The Securities and Exchange Board of India’s preliminary investigation in May revealed that Rs 29 billion was transferred out of the country through five Overseas Corporate Bodies between March 1999 to  March 2001. These OCBs had together invested just Rs 7.77 billion in the Indian market but remitted a whopping Rs 36.77 billion out of the country. This direct flight of capital occurred through European Investments, Far East Investments, Wakefield Holding, Brentfield Holdings and Kensington Investment. Three of these companies have a paid up capital of just $ 10.
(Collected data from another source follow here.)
theorem kept_bulkOff {s0 s : State} (c : Nat) (h : Kept s0 s) : Kept s0 (bulkOff s c) := by
  unfold bulkOff
  try dsimp only
  repeat' first | with_reducible assumption | with_reducible apply kept_ite | with_reducible apply kept_ite1 | with_reducible apply kept_ite2 | (with_reducible refine kept_forAll (fun _ _ _ => ?_) ?_) | (with_reducible refine kept_foldl (fun _ _ _ => ?_) ?_) | (with_reducible refine kept_foldl1 (fun _ _ _ => ?_) ?_) | with_reducible apply kept_showFault | with_reducible apply kept_setSub | with_reducible apply kept_setPageSt | with_reducible apply kept_setLadle | with_reducible apply kept_bulkStart | with_reducible apply kept_setFld | fail_if_no_progress (with_reducible apply kept_mk) | (with_reducible refine kept_of_eq (by with_reducible assumption) ?_) | intro _ _ | split | dsimp only

theorem kept_bulkNext {s0 s : State} (c : Nat) (next : Nat) (h : Kept s0 s) : Kept s0 (bulkNext s c next) := by
  unfold bulkNext
  try dsimp only
  repeat' first | with_reducible assumption | with_reducible apply kept_ite | with_reducible apply kept_ite1 | with_reducible apply kept_ite2 | (with_reducible refine kept_forAll (fun _ _ _ => ?_) ?_) | (with_reducible refine kept_foldl (fun _ _ _ => ?_) ?_) | (with_reducible refine kept_foldl1 (fun _ _ _ => ?_) ?_) | with_reducible apply kept_wr | with_reducible apply kept_raiseBit | with_reducible apply kept_setFld | with_reducible apply kept_bulkOff | with_reducible apply kept_bulkFetch | fail_if_no_progress (with_reducible apply kept_mk) | (with_reducible refine kept_of_eq (by with_reducible assumption) ?_) | intro _ _ | split | dsimp only

theorem kept_bulkFault {s0 s : State} (c : Nat) (cause : Nat) (code : Nat) (addr : Nat) (dir : Bool) (desc : Bool) (tries : Nat) (was : Nat) (h : Kept s0 s) : Kept s0 (bulkFault s c cause code addr dir desc tries was) := by
  unfold bulkFault
  try dsimp only
  repeat' first | with_reducible assumption | with_reducible apply kept_ite | with_reducible apply kept_ite1 | with_reducible apply kept_ite2 | (with_reducible refine kept_forAll (fun _ _ _ => ?_) ?_) | (with_reducible refine kept_foldl (fun _ _ _ => ?_) ?_) | (with_reducible refine kept_foldl1 (fun _ _ _ => ?_) ?_) | with_reducible apply kept_wr | with_reducible apply kept_setSub | with_reducible apply kept_setLadle | with_reducible apply kept_raiseBit | with_reducible apply kept_showFault | fail_if_no_progress (with_reducible apply kept_mk) | (with_reducible refine kept_of_eq (by with_reducible assumption) ?_) | intro _ _ | split | dsimp only

theorem kept_writeBackStep {s0 s : State} (c : Nat) (j : LadleJob) (n : Nat) (h : Kept s0 s) : Kept s0 (writeBackStep s c j n) := by
  unfold writeBackStep
  try dsimp only
  repeat' first | with_reducible assumption | with_reducible apply kept_ite | with_reducible apply kept_ite1 | with_reducible apply kept_ite2 | (with_reducible refine kept_forAll (fun _ _ _ => ?_) ?_) | (with_reducible refine kept_foldl (fun _ _ _ => ?_) ?_) | (with_reducible refine kept_foldl1 (fun _ _ _ => ?_) ?_) | with_reducible apply kept_storeN | fail_if_no_progress (with_reducible apply kept_mk) | (with_reducible refine kept_of_eq (by with_reducible assumption) ?_) | intro _ _ | split | dsimp only

theorem kept_writeBackTo {s0 s : State} (c : Nat) (j : LadleJob) (n : Nat) (h : Kept s0 s) : Kept s0 (writeBackTo s c j n) := by
  unfold writeBackTo
  try dsimp only
  repeat' first | with_reducible assumption | with_reducible apply kept_ite | with_reducible apply kept_ite1 | with_reducible apply kept_ite2 | (with_reducible refine kept_forAll (fun _ _ _ => ?_) ?_) | (with_reducible refine kept_foldl (fun _ _ _ => ?_) ?_) | (with_reducible refine kept_foldl1 (fun _ _ _ => ?_) ?_) | with_reducible apply kept_writeBackStep | with_reducible apply kept_setLadle | fail_if_no_progress (with_reducible apply kept_mk) | (with_reducible refine kept_of_eq (by with_reducible assumption) ?_) | intro _ _ | split | dsimp only

theorem kept_writeBack {s0 s : State} (c : Nat) (j : LadleJob) (h : Kept s0 s) : Kept s0 (writeBack s c j) := by
  unfold writeBack
  try dsimp only
  repeat' first | with_reducible assumption | with_reducible apply kept_ite | with_reducible apply kept_ite1 | with_reducible apply kept_ite2 | (with_reducible refine kept_forAll (fun _ _ _ => ?_) ?_) | (with_reducible refine kept_foldl (fun _ _ _ => ?_) ?_) | (with_reducible refine kept_foldl1 (fun _ _ _ => ?_) ?_) | with_reducible apply kept_writeBackTo | with_reducible apply kept_raiseBit | with_reducible apply kept_bump | fail_if_no_progress (with_reducible apply kept_mk) | (with_reducible refine kept_of_eq (by with_reducible assumption) ?_) | intro _ _ | split | dsimp only

theorem kept_bulkCheckFault {s0 s : State} (c : Nat) (j : LadleJob) (code : Code) (h : Kept s0 s) : Kept s0 (bulkCheckFault s c j code) := by
  unfold bulkCheckFault
  try dsimp only
  repeat' first | with_reducible assumption | with_reducible apply kept_ite | with_reducible apply kept_ite1 | with_reducible apply kept_ite2 | (with_reducible refine kept_forAll (fun _ _ _ => ?_) ?_) | (with_reducible refine kept_foldl (fun _ _ _ => ?_) ?_) | (with_reducible refine kept_foldl1 (fun _ _ _ => ?_) ?_) | with_reducible apply kept_setLadle | with_reducible apply kept_bulkFault | with_reducible apply kept_writeBack | fail_if_no_progress (with_reducible apply kept_mk) | (with_reducible refine kept_of_eq (by with_reducible assumption) ?_) | intro _ _ | split | dsimp only

theorem kept_ladleBus {s0 s : State} (ch : Nat) (dir : Bool) (wb : Nat) (h : Kept s0 s) : Kept s0 (ladleBus s ch dir wb) := by
  unfold ladleBus
  try dsimp only
  repeat' first | with_reducible assumption | with_reducible apply kept_ite | with_reducible apply kept_ite1 | with_reducible apply kept_ite2 | (with_reducible refine kept_forAll (fun _ _ _ => ?_) ?_) | (with_reducible refine kept_foldl (fun _ _ _ => ?_) ?_) | (with_reducible refine kept_foldl1 (fun _ _ _ => ?_) ?_) | with_reducible apply kept_bulkFault | with_reducible apply kept_writeBackTo | with_reducible apply kept_wr | with_reducible apply kept_raiseBit | with_reducible apply kept_showFault | with_reducible apply kept_setLadle | fail_if_no_progress (with_reducible apply kept_mk) | (with_reducible refine kept_of_eq (by with_reducible assumption) ?_) | intro _ _ | split | dsimp only

theorem kept_descriptorFetch {s0 s : State} (c : Nat) (h : Kept s0 s) : Kept s0 (descriptorFetch s c) := by
  unfold descriptorFetch
  try dsimp only
  repeat' first | with_reducible assumption | with_reducible apply kept_ite | with_reducible apply kept_ite1 | with_reducible apply kept_ite2 | (with_reducible refine kept_forAll (fun _ _ _ => ?_) ?_) | (with_reducible refine kept_foldl (fun _ _ _ => ?_) ?_) | (with_reducible refine kept_foldl1 (fun _ _ _ => ?_) ?_) | with_reducible apply kept_setPageSt | with_reducible apply kept_bulkFault | with_reducible apply kept_ladleBus | with_reducible apply kept_bulkFetch | with_reducible apply kept_raiseBit | with_reducible apply kept_setSub | with_reducible apply kept_bulkOff | with_reducible apply kept_wr | with_reducible apply kept_setLadle | with_reducible apply kept_bulkCheckFault | fail_if_no_progress (with_reducible apply kept_mk) | (with_reducible refine kept_of_eq (by with_reducible assumption) ?_) | intro _ _ | split | dsimp only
SEBI says the pattern of investments and transactions through these accounts shows a clear misuse of the OCB/Foreign Institutional Investor route. They seem to be used as a channel to repatriate profits earned through stock price manipulation. Many of these OCBs were sub-accounts of Credit Suisse First Boston whose brokerage operations have been suspended. But there were other FIIs too. Strangely, SEBI has not yet placed any restrictions on them so far.

All it has done is to request the Mauritius Offshore Business Activities Authority to give details in respect of actual beneficiaries, source and utilisation of funds of OCBs and sub-accounts mentioned in its preliminary report.

In answer to a Joint Parliamentary Committee query, Sebi now admits to have unearthed six more OCBs, where there is evidence that Parekh’s companies may have used them for ‘cornering and parking of stocks.’ Dossier Stock Inc, Greenfield Investments Ltd, AOM Investments Ltd, Symphony Holdings Ltd, Almel Investments (Mauritius) Ltd, and Delgrada Ltd.

However, since there was no other specific query about further repatriation of funds, SEBI is silent about other flight of capital through the OCB window. However, it does admit there are clear inter-linkages between the OCBs and that some of them have issued participatory notes abroad to route funds to India. It also says Parekh’s entities have conducted many of their trading transactions.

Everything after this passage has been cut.